[[ Exercise inputs, beginning ]]
/-- A residue failure in a tree pipeline (R693, Table ERR-2 row 8): ENGINE_UE, and no corrupted leaf is used. -/
def Engine.orcResidue (e : Engine) : Engine :=
  let h := (e.halves.headD 0)
  let e := (e.alwaysN (Reg.ERR_UE 7) 1).evt Fld.ERR_EVT_UE
  ((e.errRecord 0x13 2 18 7 0 0 0 (32 + h) 0 0).poisoned 8 0 0).engineUe (32 + h)

/-- An admitted ORCHARD step evaluates its trees and sets S and BUCKET (R382 to R385). -/
def Engine.orcRun (e : Engine) (p : Pkt) (arg : Nat) (d : Option Bytes) (t n : Nat) (lim : Option Nat × Bool) (ecc : Ecc) : Engine :=
  let e := ((e.count (Reg.ORC_CNT 2)).admitTrees n).noteTrunc p t n
  let e := if d.isNone then e.count (Reg.ORC_CNT 7) else e
  let e := if p.vec.isNone then (e.count (Reg.ORC_CNT 8)).evt Fld.ORC_EVT_NO_VECTOR else e
  let p := { p with limit := some lim, ens := some arg }
  let p := if n < t then { p.flag flTRUNC with truncN := some (lim.1.getD n) } else p
  match d with
  | none => (e.setPkt p.id fun _ => { p with sum := 0, bucket := 0 }).advance p.id
  | some d =>
    let mism := match p.vec with | some (some g, _) => g != byteAt d 12 % 64 | _ => false
    let e := if mism then e.count (Reg.ORC_CNT 9) else e
    let vec := match p.vec with | some v => v.2 | none => []
    match e.modelFor p with
    | none => (e.setPkt p.id fun _ => p).skipEval p.id
    | some m =>
      let (x, e) := if n = 0 then (ecc, e) else e.takeInject 7 ecc
      if x = .residue ∧ n ≠ 0 then ((e.setPkt p.id fun _ => p).orcResidue).skipEval p.id
      else match e.evalEnsemble m d vec n (e.pktRef p.ts) ecc with
        | (none, e) => (e.setPkt p.id fun q => { p with noEval := q.noEval }).skipEval p.id
        | (some (s, fl), e) =>
          -- a joined y is one more addend after the last tree (R419)
          let (s, fl) := match if p.seq then p.y else none with
            | some y => let r := f32add s y; (r.1, fl ||| r.2)
            | none => (s, fl)
          (e.setPkt p.id fun _ => ({ p with sum := s, bucket := bucketOf d s (decide (n < t)) }).numFlags fl).advance p.id

/-- ORCHARD. -/
def orchardStep (ecc : Ecc) (p : Pkt) (arg : Nat) (e : Engine) : Engine :=
  if p.noEval then e.skipEval p.id
  else if e.halves.isEmpty then
    ((e.count (Reg.CLK_CNT 2)).setPkt p.id fun p => p.flag flDOMAIN).advance p.id
  else
    let w := OrcWait.pkt p.id
    if !e.orcTurn w then (e.orcJoin w).wait p.id 10
    else
      let d := Model.ensemble (e.modelFor p) arg
      let t := match d with | some d => ensTrees d | none => 0
      match e.orcAdmit p t with
      | none => ((e.orcJoin w).evt Fld.ORC_EVT_WAIT).wait p.id 10
      | some (lim, n) =>
        match e.takeRate 4 64 8 with
        | none => (e.orcJoin w).wait p.id 1
        | some e => (e.orcLeave w).orcRun p arg d t n lim ecc

/-- ORCHARD. -/
def execOrchard (pkt : Nat) (ecc : Ecc) (s : State) : Res := engineStep s fun e => e.dispatch pkt 4 (orchardStep ecc)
[[ Exercise inputs, end ]]
Exercise details.
If a line comes after the one that contains "let e := (e.alwaysN", leave it out; return every line of the entries up to that point exactly, starting with the first, with that line included.

Exercise answer.
/-- A residue failure in a tree pipeline (R693, Table ERR-2 row 8): ENGINE_UE, and no corrupted leaf is used. -/
def Engine.orcResidue (e : Engine) : Engine :=
  let h := (e.halves.headD 0)
  let e := (e.alwaysN (Reg.ERR_UE 7) 1).evt Fld.ERR_EVT_UE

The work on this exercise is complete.